China deve importar menos carne bovina no 1º semestre, diz Rabobank

Do Broadcast
As importações de carne bovina da China devem recuar no primeiro semestre de 2020 em decorrência do coronavírus, informa relatório do Rabobank. No entanto, o gigante asiático deve voltar a importar rapidamente no segundo semestre e, com isso, aumentar o total importado em 2020 ante 2019.
A primeira metade do ano deve ser lenta porque na China, com o avanço do novo vírus, os estoques que o país acumulou para o ano novo lunar não foram usados, já que boa parte do consumo chinês diminuiu e muitos restaurantes fecharam.
De acordo com o Rabobank, é possível que algumas empresas do ramo de alimentação e de turismo continuem com atividades interrompidas até abril ou maio. Além disso, diz o banco, muitos importadores estão com pouco capital disponível em decorrência da queda de preços no fim do ano passado e do volume parado em portos.
A expectativa anterior era que, com a assinatura da fase 1 do acordo comercial com os Estados Unidos, o gigante asiático importasse mais carne bovina norte-americana, porém, o vírus coloca essa possibilidade em dúvida, já que “a carne bovina dos EUA, mais cara, geralmente é mais adequada para mercados de alta renda, que diminuem com uma economia em desaceleração”.
O Rabobank também espera que a produção interna de carne bovina na China caia em 2020, “como resultado de crescimento econômico e de renda mais lento que vai restringir o poder de compra do consumidor”.
Brasil
Para o Brasil, o banco afirma que o momento é de reequilíbrio entre oferta e demanda, já que preços caíram em janeiro após atingirem níveis recordes no fim de 2019. Pelo lado da oferta, preços do gado caíram 9,8% em janeiro de 2020 na comparação com o mês anterior, mas continuam 27% mais altos do que em janeiro do ano passado. As chuvas são benéficas para o pasto e estimulam a retenção dos animais por parte do produtor.
“Com o consumo doméstico ainda fraco e a China reduzindo compras em decorrência do coronavírus, frigoríficos não estão dispostos a pagar preços mais altos para adquirir volumes maiores”, diz o relatório. Além disso, os preços de grãos estão mais altos no país e devem ficar assim pelo menos até o fim do primeiro semestre. À medida que meses mais secos se aproximam, a expectativa é de maior oferta de gado.

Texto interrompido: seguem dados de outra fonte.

theorem fullAt_inv (e : Event) : (fullAt e).Inv where
  legal := full_inv.legal
  shaped := ⟨rfl, rfl, rfl⟩
  ring := ⟨full_ring.1, full_ring.2, full_ring.3, full_ring.4⟩
  sender := ⟨rfl, full_sender.2⟩
  receiver := ⟨rfl, rfl⟩
  timers := full_timers
  admission := rfl
  buffers := ⟨full_inv.buffers.1, full_inv.buffers.2, full_inv.buffers.3, full_inv.buffers.4,
    full_inv.buffers.5, full_inv.buffers.6⟩
  phase := rfl

/-- The state a step answers, for witnesses of statements about a next state. -/
def stepped (s : State) : State :=
  match step s with
  | .next t => t
  | .fault _ => s
  | .refused _ => s

theorem step_stepped {s : State} (h : after (step s) (fun _ => true) = true) :
    step s = .next (stepped s) := by
  unfold stepped
  cases hs : step s with
  | next t => rfl
  | fault r => rw [hs] at h; simp [after] at h
  | refused r => rw [hs] at h; simp [after] at h

theorem witness_DecodeEncodeAgree : cfgT.legal = true ∧ (Instr.data 7 7 (pkt 1)).wellFormed cfgT = true ∧
    encode cfgT (.data 7 7 (pkt 1)) = some (.wire (encodeFrame cfgT (.data 7 7 (pkt 1)))) := ⟨rfl, rfl, rfl⟩

theorem witness_EncodeBuildsWireFrame : (7 ≤ s0.cfg.maxSeq) ∧ (7 ≤ s0.cfg.maxSeq) ∧
    (pkt 1).length = s0.cfg.fixedLen := by decide

/-- Each clause of DECODE at a boundary: five bytes, six that do not verify, the greatest `ack` and `seq`,
and one above. -/
theorem witness_DecodeClassifiesBuffer :
    ([0#8, 0#8, 0#8, 0#8, 0#8].length < 6) ∧
    (6 ≤ [0#8, 0#8, 0#8, 0#8, 0#8, 0#8].length ∧ cfgT.check [0#8, 0#8, 0#8, 0#8, 0#8, 0#8] ≠ 0#32) ∧
    (cfgT.check (encodeFrame cfgT (.data 7 7 (pkt 1))) = 0#32 ∧
      (encodeFrame cfgT (.data 7 7 (pkt 1))).length = cfgT.fixedLen + 7) ∧
    cfgT.check (encodeFrame cfgT (.ack 7)) = 0#32 ∧ cfgT.check (encodeFrame cfgT (.nak 7)) = 0#32 ∧
    cfgT.check (encodeFrame cfgT (.ack 8)) = 0#32 := by
  decide +kernel

theorem witness_RingFunctionsReturn : s0.cfg.legal = true ∧ 7 ≤ s0.cfg.maxSeq ∧
    s0.expected ≤ s0.cfg.maxSeq := by decide

/-- The corner clauses of BETWEEN agree where they meet: `a = b = c` is empty. -/
theorem witness_BetweenReturnsMembership : between 5 5 5 = false ∧ between 5 5 6 = true ∧
    between 5 6 6 = false := by decide

theorem witness_BetweenIsForwardDistance : 7 ≤ cfgT.maxSeq ∧ 0 ≤ cfgT.maxSeq ∧
    between 7 0 1 = true ∧ forward cfgT 7 0 < forward cfgT 7 1 := by decide

theorem witness_ConsecutiveSlotsDistinct : cfgT.legal = true ∧ 7 ≤ cfgT.maxSeq ∧ 3 < cfgT.w := by decide

theorem witness_ArmRtReplacesEntry : full.cfg.legal = true ∧ full.Shaped ∧ 7 ≤ full.cfg.maxSeq :=
  ⟨rfl, full_shaped, by decide⟩

theorem witness_CancelRtDisarmsEntry : full.cfg.legal = true ∧ full.Shaped ∧ 7 ≤ full.cfg.maxSeq :=
  ⟨rfl, full_shaped, by decide⟩

theorem witness_CancelAckOnlyWhenArmed : gap.ackArmed = true ∧ s0.ackArmed = false := ⟨rfl, rfl⟩

theorem witness_SubmitStoresPacket : (pkt 1).length = s0.cfg.fixedLen := rfl

theorem witness_AckThroughRetiresUpTo : full.cfg.legal = true ∧ full.Shaped ∧ full.RingRegs ∧
    full.SenderInv ∧ 1 ≤ full.cfg.maxSeq ∧ full.outstanding 1 = true ∧ full.outstanding 2 = false :=
  ⟨rfl, full_shaped, full_ring, full_sender, by decide, rfl, rfl⟩

theorem witness_AckThroughIsCumulative : full.cfg.legal = true ∧ full.RingRegs ∧ 1 ≤ full.cfg.maxSeq :=
  ⟨rfl, full_ring, by decide⟩

theorem witness_NakResendsSuccessor : 7 ≤ full.cfg.maxSeq ∧
    full.outstanding ((7 + 1) % full.cfg.r) = true ∧ full.outstanding ((1 + 1) % full.cfg.r) = false := by
  decide

theorem witness_OnDataIgnoresDuplicates : between gap.expected 4 gap.tooFar = false ∧
    between gap.expected 1 gap.tooFar = true ∧ gap.arrived.getD (1 % gap.cfg.w) false = true := by decide

theorem witness_OnDataStoresOutOfOrder : gap.cfg.legal = true ∧ gap.Shaped ∧ gap.RingRegs ∧
    gap.ReceiverInv ∧ 3 ≤ gap.cfg.maxSeq ∧ (pkt 3).length = gap.cfg.fixedLen ∧ gap.inWindow 3 = true ∧
    gap.arrivedAt 3 = false ∧ 3 ≠ gap.expected :=
  ⟨rfl, gap_shaped, gap_ring, gap_receiver, by decide, rfl, rfl, rfl, by decide⟩

theorem witness_OnDataDeliversRun : gap.cfg.legal = true ∧ gap.Shaped ∧ gap.RingRegs ∧ gap.ReceiverInv ∧
    (pkt 0).length = gap.cfg.fixedLen ∧ 1 ≤ 3 ∧ 3 ≤ gap.cfg.w ∧
    (∀ k < 3, 1 ≤ k → gap.arrivedAt (ahead gap.cfg gap.expected k) = true) ∧
    gap.arrivedAt (ahead gap.cfg gap.expected 3) = false :=
  ⟨rfl, gap_shaped, gap_ring, gap_receiver, rfl, by decide, by decide, by decide, rfl⟩

/-- The longest run: a full window waits behind the awaited frame. -/
theorem witness_OnDataDeliversRun_whole_window :
    let s := { gap with arrived := [false, true, true, true] }
    s.Shaped ∧ s.ReceiverInv ∧ ∀ k < s.cfg.w, 1 ≤ k → s.arrivedAt (ahead s.cfg s.expected k) = true :=
  ⟨⟨rfl, rfl, rfl⟩, ⟨rfl, rfl⟩, by decide⟩

theorem witness_UpperReadySubmitsOrRefuses : [0#8].length ≠ ready.cfg.fixedLen ∧
    (pkt 0).length = ready.cfg.fixedLen ∧ ¬(full.bufferedCount < full.cfg.w ∧ full.chanReady = true) ∧
    ready.bufferedCount < ready.cfg.w ∧ ready.chanReady = true := by decide

theorem witness_ReservedCodesSetEvcode : (fullAt ⟨7#3, 1#8, []⟩).cfg.legal = true ∧
    (fullAt ⟨7#3, 1#8, []⟩).inputs = .event ⟨7#3, 1#8, []⟩ :: [] ∧
    ((7#3 : BitVec 3) = 0#3 ∨ (7#3 : BitVec 3) = 6#3 ∨ (7#3 : BitVec 3) = 7#3) ∧
    [0#8].length ≠ (fullAt ⟨1#3, 0#8, [0#8]⟩).cfg.fixedLen := by decide

theorem witness_ChannelReadyIsIdempotent : full.chanReady = true := rfl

Quanto à demanda, as exportações brasileiras de carne bovina caíram em janeiro na comparação com dezembro, mas o último mês de 2019 foi o melhor da série histórica e a queda sazonal da demanda nos meses de janeiro é natural. O banco espera que a demanda chinesa retorne ainda este ano. Já a expectativa para o consumo doméstico no país é de crescimento com o fim das férias escolares.
EUA
Nos Estados Unidos, o banco destaca que o rebanho parou de crescer. A produção do país deve ter leve aumento este ano na comparação com o anterior, e o volume adicional tende a ser absorvido por exportações. Já os preços devem continuar voláteis, porém mais altos do que no ano passado.
A expectativa do Rabobank também é de queda da produção na Europa – o recuo em 2020 ante 2019 deve ser de 1%. Já as exportações podem registrar modesto crescimento, uma vez que o consumo interno também vem caindo.
Para a Austrália, a perspectiva é de queda nas exportações e nos preços com a menor demanda da China.
O levantamento do banco para o preço do gado em sete grandes países produtores mostrou recuo em janeiro – influenciado, principalmente, por Brasil e Nova Zelândia – após forte alta no fim de 2019.